I heard Swallow's Creek had poor results and Chestatee was even worse.  It's tough times for deer hunters in the mountains.


----------



## HiawasseeRiverRat (Nov 21, 2011)

*Swallow Cr WMA*



tree cutter 08 said:


> didnt even go. heard it wasnt looking to promising a couple of months ago. u find any acorns or sign?



Tree Cutter, negative on the acorns. There were a few red oak acorns back in October but they are long gone. Dang hogs have ate what few they were.

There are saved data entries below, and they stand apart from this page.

-- ==== Sys2Proof/Machine/Dispatch.lean ====
section
/-! DEFINITION. The dispatch of an instruction to its meaning, one arm for each constructor. -/

namespace Sys2Proof.Machine

/-- The execute stage and the end of the cycle of one instruction (40_engine_cycle.md R121), from the state before it. -/
def exec (i : Instr) (s : State) : Host.Outcome State Fault Refusal :=
  match i with
  | .ldXImm imm => Sys2Proof.Machine.execLdXImm imm s
  | .ldXY => Sys2Proof.Machine.execLdXY s
  | .ldXAtImm imm => Sys2Proof.Machine.execLdXAtImm imm s
  | .ldXAtY => Sys2Proof.Machine.execLdXAtY s
  | .ldYImm imm => Sys2Proof.Machine.execLdYImm imm s
  | .ldYX => Sys2Proof.Machine.execLdYX s
  | .ldYAtImm imm => Sys2Proof.Machine.execLdYAtImm imm s
  | .ldYAtX => Sys2Proof.Machine.execLdYAtX s
  | .ldSPImm imm => Sys2Proof.Machine.execLdSPImm imm s
  | .stAtImmX imm => Sys2Proof.Machine.execStAtImmX imm s
  | .stAtImmY imm => Sys2Proof.Machine.execStAtImmY imm s
  | .stAtYX => Sys2Proof.Machine.execStAtYX s
  | .stAtXY => Sys2Proof.Machine.execStAtXY s
  | .ldXSP => Sys2Proof.Machine.execLdXSP s
  | .addXImm imm => Sys2Proof.Machine.execAddXImm imm s
  | .addXY => Sys2Proof.Machine.execAddXY s
  | .addXAtImm imm => Sys2Proof.Machine.execAddXAtImm imm s
  | .addXAtY => Sys2Proof.Machine.execAddXAtY s
  | .addYImm imm => Sys2Proof.Machine.execAddYImm imm s
  | .addYX => Sys2Proof.Machine.execAddYX s
  | .addYAtImm imm => Sys2Proof.Machine.execAddYAtImm imm s
  | .addYAtX => Sys2Proof.Machine.execAddYAtX s
  | .subXImm imm => Sys2Proof.Machine.execSubXImm imm s
  | .subXY => Sys2Proof.Machine.execSubXY s
  | .subXAtImm imm => Sys2Proof.Machine.execSubXAtImm imm s
  | .subXAtY => Sys2Proof.Machine.execSubXAtY s
  | .subYImm imm => Sys2Proof.Machine.execSubYImm imm s
  | .subYX => Sys2Proof.Machine.execSubYX s
  | .subYAtImm imm => Sys2Proof.Machine.execSubYAtImm imm s
  | .subYAtX => Sys2Proof.Machine.execSubYAtX s
  | .mulXImm imm => Sys2Proof.Machine.execMulXImm imm s
  | .mulXY => Sys2Proof.Machine.execMulXY s
  | .mulXAtImm imm => Sys2Proof.Machine.execMulXAtImm imm s
  | .mulXAtY => Sys2Proof.Machine.execMulXAtY s
  | .mulYImm imm => Sys2Proof.Machine.execMulYImm imm s
  | .mulYX => Sys2Proof.Machine.execMulYX s
  | .mulYAtImm imm => Sys2Proof.Machine.execMulYAtImm imm s
  | .mulYAtX => Sys2Proof.Machine.execMulYAtX s
  | .divXImm imm => Sys2Proof.Machine.execDivXImm imm s
  | .divXY => Sys2Proof.Machine.execDivXY s
  | .divXAtImm imm => Sys2Proof.Machine.execDivXAtImm imm s
  | .divXAtY => Sys2Proof.Machine.execDivXAtY s
  | .divYImm imm => Sys2Proof.Machine.execDivYImm imm s
  | .divYX => Sys2Proof.Machine.execDivYX s
  | .divYAtImm imm => Sys2Proof.Machine.execDivYAtImm imm s
  | .divYAtX => Sys2Proof.Machine.execDivYAtX s
  | .incX => Sys2Proof.Machine.execIncX s
  | .incY => Sys2Proof.Machine.execIncY s
  | .incAtImm imm => Sys2Proof.Machine.execIncAtImm imm s
  | .incAtX => Sys2Proof.Machine.execIncAtX s
  | .incAtY => Sys2Proof.Machine.execIncAtY s
  | .decX => Sys2Proof.Machine.execDecX s
  | .decY => Sys2Proof.Machine.execDecY s
  | .decAtImm imm => Sys2Proof.Machine.execDecAtImm imm s
  | .decAtX => Sys2Proof.Machine.execDecAtX s
  | .decAtY => Sys2Proof.Machine.execDecAtY s
  | .andXImm imm => Sys2Proof.Machine.execAndXImm imm s
  | .andXY => Sys2Proof.Machine.execAndXY s
  | .andXAtImm imm => Sys2Proof.Machine.execAndXAtImm imm s
  | .andXAtY => Sys2Proof.Machine.execAndXAtY s
  | .andYImm imm => Sys2Proof.Machine.execAndYImm imm s
  | .andYX => Sys2Proof.Machine.execAndYX s
  | .andYAtImm imm => Sys2Proof.Machine.execAndYAtImm imm s
  | .andYAtX => Sys2Proof.Machine.execAndYAtX s
  | .orXImm imm => Sys2Proof.Machine.execOrXImm imm s
  | .orXY => Sys2Proof.Machine.execOrXY s
  | .orXAtImm imm => Sys2Proof.Machine.execOrXAtImm imm s
  | .orXAtY => Sys2Proof.Machine.execOrXAtY s
  | .orYImm imm => Sys2Proof.Machine.execOrYImm imm s
  | .orYX => Sys2Proof.Machine.execOrYX s
  | .orYAtImm imm => Sys2Proof.Machine.execOrYAtImm imm s
  | .orYAtX => Sys2Proof.Machine.execOrYAtX s
  | .xorXImm imm => Sys2Proof.Machine.execXorXImm imm s
  | .xorXY => Sys2Proof.Machine.execXorXY s
  | .xorXAtImm imm => Sys2Proof.Machine.execXorXAtImm imm s
  | .xorXAtY => Sys2Proof.Machine.execXorXAtY s
  | .xorYImm imm => Sys2Proof.Machine.execXorYImm imm s
  | .xorYX => Sys2Proof.Machine.execXorYX s
  | .xorYAtImm imm => Sys2Proof.Machine.execXorYAtImm imm s
  | .xorYAtX => Sys2Proof.Machine.execXorYAtX s
  | .clrX => Sys2Proof.Machine.execClrX s
  | .clrY => Sys2Proof.Machine.execClrY s
  | .clrAtImm imm => Sys2Proof.Machine.execClrAtImm imm s
  | .clrAtX => Sys2Proof.Machine.execClrAtX s
  | .clrAtY => Sys2Proof.Machine.execClrAtY s
  | .callImm imm => Sys2Proof.Machine.execCallImm imm s
  | .callX => Sys2Proof.Machine.execCallX s
  | .callY => Sys2Proof.Machine.execCallY s
  | .ret => Sys2Proof.Machine.execRet s
  | .jmpImm imm => Sys2Proof.Machine.execJmpImm imm s
  | .jmpX => Sys2Proof.Machine.execJmpX s
  | .jmpY => Sys2Proof.Machine.execJmpY s
  | .joImm imm => Sys2Proof.Machine.execJoImm imm s
  | .joX => Sys2Proof.Machine.execJoX s
  | .joY => Sys2Proof.Machine.execJoY s
  | .jnoImm imm => Sys2Proof.Machine.execJnoImm imm s
  | .jnoX => Sys2Proof.Machine.execJnoX s
  | .jnoY => Sys2Proof.Machine.execJnoY s
  | .jzImm imm => Sys2Proof.Machine.execJzImm imm s
  | .jzX => Sys2Proof.Machine.execJzX s
  | .jzY => Sys2Proof.Machine.execJzY s
  | .jnzImm imm => Sys2Proof.Machine.execJnzImm imm s
  | .jnzX => Sys2Proof.Machine.execJnzX s
  | .jnzY => Sys2Proof.Machine.execJnzY s
  | .jtImm imm => Sys2Proof.Machine.execJtImm imm s
  | .jtX => Sys2Proof.Machine.execJtX s
  | .jtY => Sys2Proof.Machine.execJtY s
  | .jntImm imm => Sys2Proof.Machine.execJntImm imm s
  | .jntX => Sys2Proof.Machine.execJntX s
  | .jntY => Sys2Proof.Machine.execJntY s
  | .jcImm imm => Sys2Proof.Machine.execJcImm imm s
  | .jcX => Sys2Proof.Machine.execJcX s
  | .jcY => Sys2Proof.Machine.execJcY s
  | .jncImm imm => Sys2Proof.Machine.execJncImm imm s
  | .jncX => Sys2Proof.Machine.execJncX s
  | .jncY => Sys2Proof.Machine.execJncY s
  | .brImm imm => Sys2Proof.Machine.execBrImm imm s
  | .brX => Sys2Proof.Machine.execBrX s
  | .brY => Sys2Proof.Machine.execBrY s
  | .boImm imm => Sys2Proof.Machine.execBoImm imm s
  | .boX => Sys2Proof.Machine.execBoX s
  | .boY => Sys2Proof.Machine.execBoY s
  | .bnoImm imm => Sys2Proof.Machine.execBnoImm imm s
  | .bnoX => Sys2Proof.Machine.execBnoX s
  | .bnoY => Sys2Proof.Machine.execBnoY s
  | .bzImm imm => Sys2Proof.Machine.execBzImm imm s
  | .bzX => Sys2Proof.Machine.execBzX s
  | .bzY => Sys2Proof.Machine.execBzY s
  | .bnzImm imm => Sys2Proof.Machine.execBnzImm imm s
  | .bnzX => Sys2Proof.Machine.execBnzX s
  | .bnzY => Sys2Proof.Machine.execBnzY s
  | .btImm imm => Sys2Proof.Machine.execBtImm imm s
  | .btX => Sys2Proof.Machine.execBtX s
  | .btY => Sys2Proof.Machine.execBtY s
  | .bntImm imm => Sys2Proof.Machine.execBntImm imm s
  | .bntX => Sys2Proof.Machine.execBntX s
  | .bntY => Sys2Proof.Machine.execBntY s
  | .bcImm imm => Sys2Proof.Machine.execBcImm imm s
  | .bcX => Sys2Proof.Machine.execBcX s
  | .bcY => Sys2Proof.Machine.execBcY s
  | .bncImm imm => Sys2Proof.Machine.execBncImm imm s
  | .bncX => Sys2Proof.Machine.execBncX s
  | .bncY => Sys2Proof.Machine.execBncY s
  | .pushImm imm => Sys2Proof.Machine.execPushImm imm s
  | .pushAtImm imm => Sys2Proof.Machine.execPushAtImm imm s
  | .pushAtX => Sys2Proof.Machine.execPushAtX s
  | .pushAtY => Sys2Proof.Machine.execPushAtY s
  | .pushX => Sys2Proof.Machine.execPushX s
  | .pushY => Sys2Proof.Machine.execPushY s
  | .popAtImm imm => Sys2Proof.Machine.execPopAtImm imm s
  | .popX => Sys2Proof.Machine.execPopX s
  | .popY => Sys2Proof.Machine.execPopY s
  | .popAtX => Sys2Proof.Machine.execPopAtX s
  | .outX => Sys2Proof.Machine.execOutX s
  | .outY => Sys2Proof.Machine.execOutY s
  | .outAtImm imm => Sys2Proof.Machine.execOutAtImm imm s
  | .outAtX => Sys2Proof.Machine.execOutAtX s
  | .outAtY => Sys2Proof.Machine.execOutAtY s
  | .inX => Sys2Proof.Machine.execInX s
  | .inY => Sys2Proof.Machine.execInY s
  | .inAtImm imm => Sys2Proof.Machine.execInAtImm imm s
  | .inAtX => Sys2Proof.Machine.execInAtX s
  | .inAtY => Sys2Proof.Machine.execInAtY s
  | .nop => Sys2Proof.Machine.execNop s
  | .hlt => Sys2Proof.Machine.execHlt s
  | .unimplemented op => Sys2Proof.Machine.execUnimplemented op s

end Sys2Proof.Machine
end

Seen a little old sign from back in bow season (when they were a few red oak acorns) but nothing fresh.

Tough up here this year.


----------



## tree cutter 08 (Nov 22, 2011)

i always love hunting chesstate to but don't know if ill go this year or not. looked around on the back side a few weeks ago from low to high elevations and did'nt even see as much as a tweety bird. i hope they have something other than weeds in the food plots this year.


----------



## HOOCHMAN (Nov 28, 2011)

I hunted 3 days and saw three does and one bobcat. I found a place where their were a few red oaks, but that was all I saw. I will not be hunting the last hunt. The food plots dont seem to be get hit any either? some one told me their was 2 bucks, 3 hogs, and one bear checked out. I found more sign and acorns at chattahoochee, guess thats where I will hunt in december good luck to all.


----------